ISV partnerships in the past have been strictly tech-driven, but a new study reports that marketing and sales capabilities are also becoming important attractors in these relationships.
Posted Dec 12, 2006
Marketing resources and sales resources are the two new eye-catchers for independent software vendor (ISV) partnerships, according to a report issued today by IDC. Although vendor partner programs have traditionally been driven by technical capabilities, due to a call in the market for broader platforms, marketing and sales capabilities are beginning to become a crucial fixture in these partnerships. Technical support is still the top driver, but IDC projects that the three functionalities together will soon become "the three key pillars driving successful ISV relationships."
"Increasingly the software vendors are realizing that they can't go it alone. We're hearing more and more that they're accepting this idea of having to build an ecosystem," says Stephen Graham, group vice president for global software business strategies at IDC and coauthor of the report. Graham says that the competition in the software market is becoming fiercer; it is no longer enough to have a good product, but a vendor must have attractive partnerships and a stable ecosystem.

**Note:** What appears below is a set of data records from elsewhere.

/-! #### `setSoftH` -/

@[simp] theorem State.setSoftH_fn (s : State) (xs : List SBit) :
    (s.setSoftH xs).fn = s.fn := rfl
@[simp] theorem State.setSoftH_fnValid (s : State) (xs : List SBit) :
    (s.setSoftH xs).fnValid = s.fnValid := rfl
@[simp] theorem State.setSoftH_bsic (s : State) (xs : List SBit) :
    (s.setSoftH xs).bsic = s.bsic := rfl
@[simp] theorem State.setSoftH_stat (s : State) (xs : List SBit) :
    (s.setSoftH xs).stat = s.stat := rfl
@[simp] theorem State.setSoftH_res (s : State) (xs : List SBit) :
    (s.setSoftH xs).res = s.res := rfl
@[simp] theorem State.setSoftH_wamr (s : State) (xs : List SBit) :
    (s.setSoftH xs).wamr = s.wamr := rfl
@[simp] theorem State.setSoftH_ts (s : State) (xs : List SBit) :
    (s.setSoftH xs).ts = s.ts := rfl
@[simp] theorem State.setSoftH_cs (s : State) (xs : List SBit) :
    (s.setSoftH xs).cs = s.cs := rfl
@[simp] theorem State.setSoftH_q (s : State) (xs : List SBit) :
    (s.setSoftH xs).q = s.q := rfl
@[simp] theorem State.setSoftH_prm (s : State) (xs : List SBit) :
    (s.setSoftH xs).prm = s.prm := rfl
@[simp] theorem State.setSoftH_rxind (s : State) (xs : List SBit) :
    (s.setSoftH xs).rxind = s.rxind := rfl
@[simp] theorem State.setSoftH_evq (s : State) (xs : List SBit) :
    (s.setSoftH xs).evq = s.evq := rfl
@[simp] theorem State.setSoftH_csselTn (s : State) (xs : List SBit) :
    (s.setSoftH xs).csselTn = s.csselTn := rfl
@[simp] theorem State.setSoftH_csselCh (s : State) (xs : List SBit) :
    (s.setSoftH xs).csselCh = s.csselCh := rfl
@[simp] theorem State.setSoftH_host (s : State) (xs : List SBit) :
    (s.setSoftH xs).host = s.host := rfl
@[simp] theorem State.setSoftH_hostRead (s : State) (xs : List SBit) :
    (s.setSoftH xs).hostRead = s.hostRead := rfl
@[simp] theorem State.setSoftH_free (s : State) (xs : List SBit) :
    (s.setSoftH xs).free = s.free + 1 := rfl
@[simp] theorem State.setSoftH_allocs (s : State) (xs : List SBit) :
    (s.setSoftH xs).allocs = s.allocs := rfl
@[simp] theorem State.setSoftH_mem_pdu (s : State) (xs : List SBit) :
    (s.setSoftH xs).mem.pdu = s.mem.pdu := rfl
@[simp] theorem State.setSoftH_mem_u (s : State) (xs : List SBit) :
    (s.setSoftH xs).mem.u = s.mem.u := rfl
@[simp] theorem State.setSoftH_mem_par (s : State) (xs : List SBit) :
    (s.setSoftH xs).mem.par = s.mem.par := rfl
@[simp] theorem State.setSoftH_mem_c (s : State) (xs : List SBit) :
    (s.setSoftH xs).mem.c = s.mem.c := rfl
@[simp] theorem State.setSoftH_mem_cs (s : State) (xs : List SBit) :
    (s.setSoftH xs).mem.cs = s.mem.cs := rfl
@[simp] theorem State.setSoftH_mem_i (s : State) (xs : List SBit) :
    (s.setSoftH xs).mem.i = s.mem.i := rfl
@[simp] theorem State.setSoftH_mem_is (s : State) (xs : List SBit) :
    (s.setSoftH xs).mem.is = s.mem.is := rfl
@[simp] theorem State.setSoftH_mem_e (s : State) (xs : List SBit) :
    (s.setSoftH xs).mem.e = s.mem.e := rfl
@[simp] theorem State.setSoftH_mem_es (s : State) (xs : List SBit) :
    (s.setSoftH xs).mem.es = s.mem.es := rfl
@[simp] theorem State.setSoftH_mem_h (s : State) (xs : List SBit) :
    (s.setSoftH xs).mem.h = s.mem.h := rfl
@[simp] theorem State.setSoftH_mem_hs (s : State) (xs : List SBit) :
    (s.setSoftH xs).mem.hs = Buf.load s.free xs := rfl

/-! #### `setErrors` -/

@[simp] theorem State.setErrors_fn (s : State) (a b : Nat) :
    (s.setErrors a b).fn = s.fn := rfl
@[simp] theorem State.setErrors_fnValid (s : State) (a b : Nat) :
    (s.setErrors a b).fnValid = s.fnValid := rfl
@[simp] theorem State.setErrors_bsic (s : State) (a b : Nat) :
    (s.setErrors a b).bsic = s.bsic := rfl
@[simp] theorem State.setErrors_stat (s : State) (a b : Nat) :
    (s.setErrors a b).stat = s.stat := rfl
@[simp] theorem State.setErrors_wamr (s : State) (a b : Nat) :
    (s.setErrors a b).wamr = s.wamr := rfl
@[simp] theorem State.setErrors_ts (s : State) (a b : Nat) :
    (s.setErrors a b).ts = s.ts := rfl
@[simp] theorem State.setErrors_cs (s : State) (a b : Nat) :
    (s.setErrors a b).cs = s.cs := rfl
@[simp] theorem State.setErrors_q (s : State) (a b : Nat) :
    (s.setErrors a b).q = s.q := rfl
@[simp] theorem State.setErrors_mem (s : State) (a b : Nat) :
    (s.setErrors a b).mem = s.mem := rfl
@[simp] theorem State.setErrors_prm (s : State) (a b : Nat) :
    (s.setErrors a b).prm = s.prm := rfl
@[simp] theorem State.setErrors_rxind (s : State) (a b : Nat) :
    (s.setErrors a b).rxind = s.rxind := rfl
@[simp] theorem State.setErrors_evq (s : State) (a b : Nat) :
    (s.setErrors a b).evq = s.evq := rfl
@[simp] theorem State.setErrors_csselTn (s : State) (a b : Nat) :
    (s.setErrors a b).csselTn = s.csselTn := rfl
@[simp] theorem State.setErrors_csselCh (s : State) (a b : Nat) :
    (s.setErrors a b).csselCh = s.csselCh := rfl
@[simp] theorem State.setErrors_host (s : State) (a b : Nat) :
    (s.setErrors a b).host = s.host := rfl
@[simp] theorem State.setErrors_hostRead (s : State) (a b : Nat) :
    (s.setErrors a b).hostRead = s.hostRead := rfl
@[simp] theorem State.setErrors_free (s : State) (a b : Nat) :
    (s.setErrors a b).free = s.free := rfl
@[simp] theorem State.setErrors_allocs (s : State) (a b : Nat) :
    (s.setErrors a b).allocs = s.allocs := rfl
@[simp] theorem State.setErrors_res_nerr (s : State) (a b : Nat) :
    (s.setErrors a b).res.nerr = BitVec.ofNat 16 a := rfl
@[simp] theorem State.setErrors_res_nbits (s : State) (a b : Nat) :
    (s.setErrors a b).res.nbits = BitVec.ofNat 16 b := rfl
@[simp] theorem State.setErrors_res_usf (s : State) (a b : Nat) :
    (s.setErrors a b).res.usf = s.res.usf := rfl
@[simp] theorem State.setErrors_res_cs (s : State) (a b : Nat) :
    (s.setErrors a b).res.cs = s.res.cs := rfl
@[simp] theorem State.setErrors_res_ft (s : State) (a b : Nat) :
    (s.setErrors a b).res.ft = s.res.ft := rfl
@[simp] theorem State.setErrors_res_cmr (s : State) (a b : Nat) :
    (s.setErrors a b).res.cmr = s.res.cmr := rfl
@[simp] theorem State.setErrors_res_idx (s : State) (a b : Nat) :
    (s.setErrors a b).res.idx = s.res.idx := rfl
@[simp] theorem State.setErrors_res_dist (s : State) (a b : Nat) :
    (s.setErrors a b).res.dist = s.res.dist := rfl
@[simp] theorem State.setErrors_res_steal (s : State) (a b : Nat) :
    (s.setErrors a b).res.steal = s.res.steal := rfl
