-- ==== Sys2Proof/Tests/Slice0.lean ====
section
/-! SUPPORT. The model's own tests: one ill-formed command for each check of `Instr.wellFormed`, a word
written out from 30_encoding.md for every command, results taken from spec/95_test_vectors.md, and a state
and operands that meet the hypotheses of every statement. -/

namespace Sys2Proof.Tests

-- One theorem at a time: the kernel evaluates each, and many at once need more memory than there is.
set_option Elab.async false

open Sys2Proof Sys2Proof.Machine

/-! ### Well-formedness: each check refuses a term -/

theorem test_wf_crcGen : ¬(Instr.crcGen .fire40 513).WellFormed := by decide
theorem test_wf_crcChk : ¬(Instr.crcChk .crc3 513).WellFormed := by decide
theorem test_wf_unpack : ¬(Instr.unpack .lsb 513).WellFormed := by decide
theorem test_wf_pack : ¬(Instr.pack .msb 513).WellFormed := by decide
theorem test_wf_convDec : ¬(Instr.convDec 0 513).WellFormed := by decide
theorem test_wf_parLd_zero : ¬(Instr.parLd 0 0).WellFormed := by decide
theorem test_wf_parLd_wide : ¬(Instr.parLd 41 0).WellFormed := by decide
theorem test_wf_hSet : ¬(Instr.hSet .four 0x100).WellFormed := by decide
theorem test_wf_tick : ¬(Instr.tick 2715648).WellFormed := by decide

/-! ### Decoding: the words of 30_encoding.md R91 to R98 -/

theorem test_decode_crc :
    decode 0x010000B8#32 = .ok (.crcGen .fire40 184) ∧
    decode 0x020000B8#32 = .ok (.crcChk .fire40 184) ∧
    decode 0x03000000#32 = .ok (.uappPar) ∧
    decode 0x04000004#32 = .ok (.uappZero 4) ∧
    decode 0x052800B8#32 = .ok (.parLd 40 184) := by
  decide

theorem test_decode_trellis_puncture :
    decode 0x08000000#32 = .ok (.convEnc 0) ∧
    decode 0x090000E0#32 = .ok (.convDec 0 224) ∧
    decode 0x0C000000#32 = .ok (.punc 0) ∧
    decode 0x0D010000#32 = .ok (.depunc 1) := by
  decide

theorem test_decode_mapper :
    decode 0x10000000#32 = .ok (.intlv .x4) ∧
    decode 0x11000000#32 = .ok (.deintlv .x4) ∧
    decode 0x12040000#32 = .ok (.map .four) ∧
    decode 0x13040000#32 = .ok (.unmap .four) ∧
    decode 0x150400FF#32 = .ok (.hSet .four 0xFF) ∧
    decode 0x180000B8#32 = .ok (.unpack .lsb 184) ∧
    decode 0x19010009#32 = .ok (.pack .msb 9) ∧
    decode 0x1A030000#32 = .ok (.matchPat .afsic) := by
  decide

theorem test_decode_control_codecs :
    decode 0x20000000#32 = .ok (.xcchEnc) ∧
    decode 0x21000000#32 = .ok (.xcchDec) ∧
    decode 0x22150000#32 = .ok (.rachEnc 0x15) ∧
    decode 0x23140000#32 = .ok (.rachDec 0x14) ∧
    decode 0x24000000#32 = .ok (.schEnc) ∧
    decode 0x25000000#32 = .ok (.schDec) := by
  decide

theorem test_decode_packet_traffic_codecs :
    decode 0x28000000#32 = .ok (.pdtchEnc) ∧
    decode 0x29000000#32 = .ok (.pdtchDec) ∧
    decode 0x2A000000#32 = .ok (.amrCfg) ∧
    decode 0x2C010000#32 = .ok (.tchfrEnc .efr) ∧
    decode 0x2D000000#32 = .ok (.tchfrDec .fr) ∧
    decode 0x2E000000#32 = .ok (.tchafsEnc .cmi) ∧
    decode 0x2F010000#32 = .ok (.tchafsDec .cmr) := by
  decide

theorem test_decode_scheduler_configuration :
    decode 0x40000000#32 = .ok (.schedInit) ∧
    decode 0x41020305#32 = .ok (.setPchan 2 3 5) ∧
    decode 0x42010600#32 = .ok (.chAct 1 6 .all) ∧
    decode 0x43000D01#32 = .ok (.chDeact 0 13 .main) ∧
    decode 0x44010600#32 = .ok (.setMode 1 6) ∧
    decode 0x45010601#32 = .ok (.setCipher 1 6 .dl) ∧
    decode 0x46000D00#32 = .ok (.pduEnq 0 13 0) ∧
    decode 0x47010700#32 = .ok (.setAtt 1 7) := by
  decide
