-- ==== Sys2Proof/Proofs/WindowBytes.lean ====
section
/-! Bytes and fields of the words of the data window (20_memory.md R73 to R75), and the place of every offset
of a row. -/

namespace Sys2Proof.Machine

/-! ### Fields of a word -/

@[simp] theorem extract_field_same {k : Nat} (v : BitVec k) (lo : Nat) (h : lo + k ≤ 32) :
    (field v lo).extractLsb' lo k = v := by
  apply BitVec.eq_of_getLsbD_eq
  intro i hi
  have hin : lo + i < 32 := by omega
  have hlo : ¬lo + i < lo := by omega
  simp [field, hi, hin, hlo]

@[simp] theorem extract_field_disjoint {k k' : Nat} (v : BitVec k') (lo lo' : Nat)
    (h : lo + k ≤ lo' ∨ lo' + k' ≤ lo) : (field v lo').extractLsb' lo k = 0 := by
  apply BitVec.eq_of_getLsbD_eq
  intro i hi
  simp only [field, BitVec.getLsbD_extractLsb', BitVec.getLsbD_shiftLeft, BitVec.getLsbD_setWidth]
  rcases h with h | h
  · have hlt : lo + i < lo' := by omega
    simp [hlt]
  · have hout : v.getLsbD (lo + i - lo') = false := BitVec.getLsbD_of_ge _ _ (by omega)
    simp [hout]

theorem getLsbD_field_same {k : Nat} (v : BitVec k) (lo i : Nat) (h : lo + i < 32) :
    (field v lo).getLsbD (lo + i) = v.getLsbD i := by
  have hlo : ¬lo + i < lo := by omega
  simp [field, h, hlo]

theorem getLsbD_field_disjoint {k : Nat} (v : BitVec k) (lo i : Nat) (h : i < lo ∨ lo + k ≤ i) :
    (field v lo).getLsbD i = false := by
  simp only [field, BitVec.getLsbD_shiftLeft, BitVec.getLsbD_setWidth]
  rcases h with h | h
  · simp [h]
  · have hout : v.getLsbD (i - lo) = false := BitVec.getLsbD_of_ge _ _ (by omega)
    simp [hout]

theorem getLsbD_flag_same (b : Bool) (lo : Nat) (h : lo < 32) : (flag b lo).getLsbD lo = b := by
  have hbit := getLsbD_field_same (BitVec.ofBool b) lo 0 (by omega)
  rw [Nat.add_zero] at hbit
  rw [flag, hbit]
  cases b <;> rfl

@[simp] theorem getElem_field_disjoint {k : Nat} (v : BitVec k) (lo i : Nat) (hi : i < 32)
    (h : i < lo ∨ lo + k ≤ i) : (field v lo)[i] = false :=
  getLsbD_field_disjoint v lo i h

@[simp] theorem getElem_flag_same (b : Bool) (lo : Nat) (h : lo < 32) : (flag b lo)[lo] = b :=
  getLsbD_flag_same b lo h

@[simp] theorem getElem_flag_disjoint (b : Bool) (lo i : Nat) (hi : i < 32) (h : i < lo ∨ lo + 1 ≤ i) :
    (flag b lo)[i] = false :=
  getLsbD_field_disjoint _ _ _ h

@[simp] theorem extract_flag_disjoint {k : Nat} (b : Bool) (lo lo' : Nat) (h : lo + k ≤ lo' ∨ lo' + 1 ≤ lo) :
    (flag b lo').extractLsb' lo k = 0 :=
  extract_field_disjoint _ _ _ h

/-- A length that fits its field. -/
theorem lenField_eq_field {n k : Nat} (hn : n < 2 ^ k) (lo : Nat) :
    lenField n lo = field (BitVec.ofNat k n) lo := by
  have hset : (BitVec.ofNat k n).setWidth 32 = BitVec.ofNat 32 n := by
    apply BitVec.eq_of_toNat_eq
    simp [Nat.mod_eq_of_lt hn]
  rw [lenField, field, hset]

/-! ### Bytes of a word -/

theorem extract_field_byte (v : Byte) {j n : Nat} (hn : n < 4) :
    (field v (8 * n)).extractLsb' (8 * j) 8 = if j = n then v else 0 := by
  by_cases hj : j = n
  · rw [if_pos hj, hj]
    exact extract_field_same v (8 * n) (by omega)
  · rw [if_neg hj]
    exact extract_field_disjoint v (8 * j) (8 * n) (by omega)

theorem word_ext {x y : Word} (h : ∀ j, j < 4 → x.extractLsb' (8 * j) 8 = y.extractLsb' (8 * j) 8) :
    x = y := by
  apply BitVec.eq_of_getLsbD_eq
  intro i hi
  have hbyte := congrArg (fun b : Byte => b.getLsbD (i % 8)) (h (i / 8) (by omega))
  have hsplit : 8 * (i / 8) + i % 8 = i := Nat.div_add_mod i 8
  have hmod : i % 8 < 8 := Nat.mod_lt _ (by decide)
  simpa [BitVec.getLsbD_extractLsb', hsplit, hmod] using hbyte

theorem extract_readWord (s : State) (off : Nat) {n j : Nat} (hn : n ≤ 4) :
    (readWord s off n).extractLsb' (8 * j) 8 = if j < n then byteAt s (off + j) else 0 := by
  induction n with
  | zero => simp [readWord]
  | succ n ih =>
    rw [readWord, BitVec.extractLsb'_or, ih (by omega), extract_field_byte _ (by omega)]
    by_cases hlt : j < n
    · simp [hlt, hlt.ne, Nat.lt_succ_of_lt hlt]
    · by_cases heq : j = n
      · simp [heq]
      · have hnot : ¬j < n + 1 := by omega
        simp [hlt, heq, hnot]

theorem extract_not (x : Word) {lo k : Nat} (h : lo + k ≤ 32) :
    (~~~x).extractLsb' lo k = ~~~x.extractLsb' lo k := by
  apply BitVec.eq_of_getLsbD_eq
  intro i hi
  have hin : lo + i < 32 := by omega
  simp [hi, hin]

/-- One byte of a word is replaced. -/
theorem extract_mergeByte (old : Word) (b : Byte) {i j : Nat} (hi : i < 4) (hj : j < 4) :
    ((old &&& ~~~(field (0xFF : Byte) (8 * j))) ||| field b (8 * j)).extractLsb' (8 * i) 8 =
      if i = j then b else old.extractLsb' (8 * i) 8 := by
  rw [BitVec.extractLsb'_or, BitVec.extractLsb'_and, extract_not _ (by omega), extract_field_byte _ hj,
    extract_field_byte _ hj]
  have hones : ~~~(0 : Byte) = BitVec.allOnes 8 := rfl
  by_cases hij : i = j
  · simp [hij]
  · rw [if_neg hij, if_neg hij, if_neg hij, hones, BitVec.and_allOnes]
    exact BitVec.or_zero

theorem extract_mergeWord {bytes : List Byte} (old : Word) {i j : Nat} (hi : i < 4)
    (hj : j + bytes.length ≤ 4) : (mergeWord old j bytes).extractLsb' (8 * i) 8 =
      if j ≤ i ∧ i < j + bytes.length then bytes.getD (i - j) 0 else old.extractLsb' (8 * i) 8 := by
  induction bytes generalizing old j with
  | nil =>
    have hnot : ¬(j ≤ i ∧ i < j + ([] : List Byte).length) := by simp
    rw [mergeWord, if_neg hnot]
  | cons b bs ih =>
    rw [List.length_cons] at hj ⊢
    rw [mergeWord, ih _ (by omega), extract_mergeByte _ _ hi (by omega)]
    rcases Nat.lt_trichotomy i j with hlt | rfl | hgt
    · rw [if_neg (by omega), if_neg (by omega), if_neg (by omega)]
    · rw [if_neg (by omega), if_pos rfl, if_pos (by omega), Nat.sub_self, List.getD_cons_zero]
    · have hsub : i - j = i - (j + 1) + 1 := by omega
      rw [hsub, List.getD_cons_succ, if_neg hgt.ne']
      by_cases hin : i < j + 1 + bs.length
      · rw [if_pos (by omega), if_pos (by omega)]
      · rw [if_neg (by omega), if_neg (by omega)]

theorem bytesOf_getD (v : Word) {n i : Nat} (h : i < n) :
    (bytesOf v n).getD i 0 = v.extractLsb' (8 * i) 8 := by
  simp [bytesOf, h]

/-- All four bytes are replaced. -/
theorem mergeWord_all (old v : Word) : mergeWord old 0 (bytesOf v 4) = v := by
  refine word_ext fun i hi => ?_
  rw [extract_mergeWord old hi (by simp), if_pos (by simpa using hi), Nat.sub_zero, bytesOf_getD v hi]

/-! ### The place of an offset (R75) -/

theorem within_below {off base n : Nat} (h : off < base) : within off base n = false := by
  simp [within]; omega

theorem within_above {off base n : Nat} (h : base + n ≤ off) : within off base n = false := by
  simp [within]; omega

theorem within_inside {base n k : Nat} (h : k < n) : within (base + k) base n = true := by
  simp [within, h]

/-- An element of a row has its place: the rows do not overlap. -/
theorem placeOf_eq {p : Place} {off : Nat} (h : p.StandsAt off) (hword : ∀ base, p ≠ .word base) :
    placeOf off = p := by
  unfold placeOf
  cases p with
  | word base => exact absurd rfl (hword base)
  | _ k =>
    obtain ⟨rfl, hk⟩ := h
    simp (disch := omega) only [within_below, within_above, within_inside, if_true,
      Bool.false_eq_true, if_false, Nat.add_sub_cancel_left]

theorem HardBuf.placeOf_eq (b : HardBuf) {k : Nat} (h : k < b.cap) :
    placeOf (b.base + k) = b.place k := by
  cases b <;> exact Machine.placeOf_eq ⟨rfl, h⟩ nofun

theorem SoftBuf.placeOf_eq (b : SoftBuf) {k : Nat} (h : k < b.cap) :
    placeOf (b.base + k) = b.place k := by
  cases b <;> exact Machine.placeOf_eq ⟨rfl, h⟩ nofun

/-- The first offsets of the words that some row lists. -/
def wordBases : List Nat :=
  [0x0000, 0x0004, 0x0008, 0x000C, 0x0010, 0x0014, 0x0018, 0x001C, 0x0020, 0x0024, 0x0028, 0x002C,
    0x0030, 0x0034, 0x0050, 0x0054, 0x1C00, 0x1C04, 0x1C08, 0x1C0C, 0x2000, 0x2004, 0x2008, 0x200C,
    0x2010, 0x2014, 0x4000, 0x4004, 0x4008, 0x400C, 0x4010, 0x4014, 0x4018, 0x401C, 0x8000, 0x8004,
    0x8008, 0x800C, 0x8010, 0x8014, 0x8018, 0x801C, 0x8020, 0x8024, 0x8028, 0x802C, 0x8030, 0x8034,
    0x8038, 0x803C, 0x8040, 0x8044, 0x8048]

theorem placeOf_wordBases : ∀ base ∈ wordBases, base % 4 = 0 ∧ ∀ j < 4, placeOf (base + j) = .word base := by
  decide

/-! ### Reading and writing a word row -/

theorem byteAt_of_word {s : State} {off base : Nat} (h : placeOf off = .word base) :
    byteAt s off = (wordAt s base).extractLsb' (8 * (off % 4)) 8 := by
  rw [byteAt, h]

/-- A 4-byte read of a listed word reads the word. -/
theorem readWord_of_mem {s : State} {base : Nat} (h : base ∈ wordBases) :
    readWord s base 4 = wordAt s base := by
  obtain ⟨hbase, hplace⟩ := placeOf_wordBases base h
  refine word_ext fun j hj => ?_
  have hmod : (base + j) % 4 = j := by omega
  rw [extract_readWord s base (Nat.le_refl 4), if_pos hj, byteAt_of_word (hplace j hj), hmod]

/-- A write of some bytes of a listed word writes the word that keeps the others. -/
theorem writeBytes_of_mem {s : State} {base j : Nat} {bytes : List Byte} (h : base ∈ wordBases)
    (hj : j < 4) : writeBytes s (base + j) bytes =
      writeWord s base (mergeWord (wordAt s base) j bytes) := by
  obtain ⟨hbase, hplace⟩ := placeOf_wordBases base h
  have hmod : (base + j) % 4 = j := by omega
  rw [writeBytes, hplace j hj, hmod]

end Sys2Proof.Machine
end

The study, "Worldwide Top 10 ISV Partner Programs 2006 Vendor Analysis: Enabling ISV Partners for Success," cites the top-10 IT vendors most attractive to ISVs as BEA Systems, HP, IBM, Intel, Microsoft, Novell, Oracle, Progress, SAP, and Symantec. Although no vendor received perfect marks for the assessment, IBM received the highest score, with SAP/Oracle and HP filling out the second and third spots. The top scorers earned their positions due to their ability to deliver sales and marketing resources as well as technical support.
The report explains that the shift towards marketing and sales is occurring as it becomes crucial for ISVs to not only nurture their existing customer relationships but to build out their customer base. "You want to make sure that especially smaller ISVs have the ability to grow," Graham says. Additionally, Graham explains that is extremely important from a CRM perspective to understand that this expanding horizon means that providers must widen their lens to look beyond just the customers that they're serving. He says, "Your customers now exist in a larger ecosystem of providers. For you to be successful you need to be cognizant of what that looks like. It's a very different management approach than trying to sell somebody your product."